22

I get off the train in New York City. I haven’t seen Callie since October. I don’t like the look of it as I walk out on Seventh Avenue, but I’m glad the streets are numbered. It’s Nations’ Cup night at Madison Square Garden, her first time on the team. Thirty-seven days since she left me in the dark at Presqu’Ile.

The horse show is on top of the railway station, seven storeys up. Ticketholders only are allowed to get there in the lift. I didn’t even have a ticket for the train.

I go around the back of the building, sneak up the ramp with a horse being led up to the stables, as if I am one of the grooms, then I watch from the collecting ring, among the potted plants and filler. A swing band plays show tunes, women wearing gloves sit just near me. I spit on my fingers to fix my hair.

Callie has one fence down, no one’s yet gone clear. She rides from the arena, serious like a little girl, goes right by me as if I’m not there. I want to go to her but Buddy Black appears. I’ve seen his photo in the magazines. He hugs her hard, it’s more than congratulations. I stand there like a shrub.

I follow them back to the stable area: Callie, the horse, and her hangers-on. I wait nearby, standing in the aisle. Callie sits down on a bale of hay, Buddy Black pulls off her boots. She can’t ignore me, I’m right there.

“What are you doing here?” she asks, an unlikely shrillness in her voice.

“I came up on the train,” I say.

“This is Day,” she announces. “He’s Australian,” she says, like it’s an excuse.

“G’day Day,” says one of them, as though they were the first to ever have said it. Buddy Black looks at me.

“Can I talk with you?” I ask Callie.

She looks inconvenienced, leads me around the corner and into an empty stall.

“Are you with him now?”

She doesn’t answer, looks away.

“You’re supposed to be with me.”

“I’m not supposed to be with anyone,” she says.

“Why did you run away?” I hold her shoulders. I want to shake her, but I just hold them. She reaches her hand and rubs behind her neck. Drops of rain start banging on the roof.

“I was leaving anyway,” she says.

“But we’re best friends.”

“You wanted me to do things,” she says.

“And you light fires,” I say. It’s the first time she looks at me. “And you’re with Buddy now.”
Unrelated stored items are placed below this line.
theorem withImage_legal {hl : HallState} {a b : Bool} (h : HallLegal hl) : HallLegal (withImage hl a b) := by
  unfold withImage HallLegal HallTables at *
  exact h

theorem reloadedHall_legal {hl : HallState} {n : Nat} {b : Bool} (h : HallLegal hl) : HallLegal (reloadedHall hl n b) := by
  unfold reloadedHall
  exact ⟨h.1, h.2.1, h.2.2.1, h.2.2.2.1, h.2.2.2.2.1, h.2.2.2.2.2.1, h.2.2.2.2.2.2.1, h.forms.1, h.forms.2.1, rfl, h.forms.2.2.2.1, rfl, rfl, rfl⟩

theorem writeBoot_legal {hl : HallState} {slot : Bool} (h : HallLegal hl) : HallLegal (writeBoot hl slot) := by
  unfold writeBoot
  exact h.withFlash fun k => tabWf_flashProgram (tabWf_filter (tabWf_flashProgram (tabWf_filter k _)) _)

theorem tabWf_ends {f : Nat → SeamLink} {l : List Nat} {t : Tab SeamLink} (h : tabWf {} t = true) :
    tabWf {} (l.foldl (fun t n => tabSet {} n (f n) t) t) = true := by
  induction l generalizing t with
  | nil => exact h
  | cons a r ih => exact ih (tabWf_tabSet h _ _)

theorem startRate_le {s : State} {a b : Bool} : (startRate s a b).code ≤ s.order.rate.code := by
  unfold startRate
  dsimp only
  have key : ∀ p q : Rate, (slower p q).code ≤ p.code := by
    intro p q
    unfold slower
    split
    · exact Nat.le_refl _
    · omega
  exact key _ _

theorem appendHeld_changes {s : State} {h : Nat} : Changes [.halls] s (appendHeld s h) := by
  unfold appendHeld
  with_reducible refine Changes.foldl ?_ (fun _ _ => ?_)
  · with_reducible refine Changes.next ?_ (modHall_changes ?_) (by decide)
    · with_reducible exact Changes.refl
    · exact fun _ h => h
  · with_reducible refine Changes.next ?_ writeEntry_changes (by decide)
    with_reducible exact Changes.refl

theorem noSpares_changes {s : State} {h : Nat} : Changes [.halls] s (noSpares s h) := by
  unfold noSpares
  with_reducible refine Changes.foldl ?_ (fun _ _ => ?_)
  · with_reducible exact Changes.refl
  · with_reducible refine Changes.ite_ (fun _ => ?_) (fun _ => ?_)
    · with_reducible refine Changes.next ?_ raise_changes (by decide)
      with_reducible exact Changes.refl
    · with_reducible exact Changes.refl

theorem mapHall_changes {s : State} {h : Nat} : Changes [.lcores, .positions, .halls] s (mapHall s h) := by
  unfold mapHall
  with_reducible refine Changes.next ?_ noSpares_changes (by decide)
  with_reducible refine Changes.next ?_ (modHall_changes ?_) (by decide)
  · with_reducible refine Changes.foldl ?_ (fun _ _ => ?_)
    · with_reducible refine Changes.foldl Changes.refl (fun _ _ => ?_)
      with_reducible refine Changes.next Changes.refl (setPos_changes ?_) (by decide)
      intro _
      unfold startPosition
      dsimp only
      split <;> exact ⟨rfl, rfl⟩
    · with_reducible exact setCore_changes.mono (by decide)
  · intro _ h
    unfold HallLegal HallTables at h ⊢
    exact h


theorem startPackages_changes {s : State} {h : Nat} : Changes [.hubs] s (startPackages s h) := by
  unfold startPackages
  with_reducible refine Changes.foldl ?_ (fun _ _ => ?_)
  · with_reducible exact Changes.refl
  · with_reducible refine Changes.next ?_ (modHub_changes ?_) (by decide)
    · with_reducible exact Changes.refl
    · exact fun _ h => setPkg_legal h

theorem startRow_changes {s : State} {h : Nat} {x : Nat × List Byte} : Changes [.free, .halls, .hubs] s (startRow s h x) := by
  unfold startRow
  extract_lets hk ch i done gone
  split
  next n u e =>
  have hu : Changes [.free, .halls, .hubs] s u := takeFree_changes.of_snd e |>.mono (by decide)
  dsimp only
  refine Changes.next (t := ite _ _ _) ?_ (modHub_changes fun hb h => ?_) (by decide)
  · refine Changes.ite_ (fun _ => hu.next (modHall_changes fun _ h => h.withFlash tabWf_flashProgram) (by decide)) fun _ => hu
  · split
    · exact setPkg_legal h
    · split
      · exact setPkg_legal h
      · exact (setPkg_legal h).withShadows (tabWf_tabSet · _ _)


theorem startRows_changes {s : State} {h : Nat} : Changes [.free, .halls, .hubs] s (startRows s h) := by
  unfold startRows
  with_reducible refine Changes.foldl ?_ (fun _ _ => ?_)
  · with_reducible exact Changes.refl
  · with_reducible refine Changes.next ?_ startRow_changes (by decide)
    with_reducible exact Changes.refl

theorem startLanes_changes {s : State} {h : Nat} : Changes [.ports] s (startLanes s h) := by
  unfold startLanes
  with_reducible refine Changes.foldl ?_ (fun _ _ => ?_)
  · with_reducible exact Changes.refl
  · with_reducible refine Changes.next ?_ (modPort_changes ?_) (by decide)
    · with_reducible exact Changes.refl
    · exact fun _ h => setLane_legal h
“Fuck Buddy Black,” she says.

I pull her to me, try to kiss her face, but she turns and frees her mouth, calls out to the others as if she’s needing help. I hear them coming, the famous Buddy Black. He comes in and puts his arm around her.

“Everything okay, Callie?” he asks. He’s so American.

“Her name’s Calliope,” I say. He looks at me oddly.

The others stand there, waiting for me to leave. They think that I’m a danger.

At first I walk and then I’m running, through the stables and down the ramps and into the street, into the hot dirty rain; I look back in case Callie is coming. But she’s not, he must be holding on to her.

I close the doors behind me on the train back to Baltimore, sit down in the corner. I watch myself in the window, like I’ve done on trains before, my wet face reflected in the glass.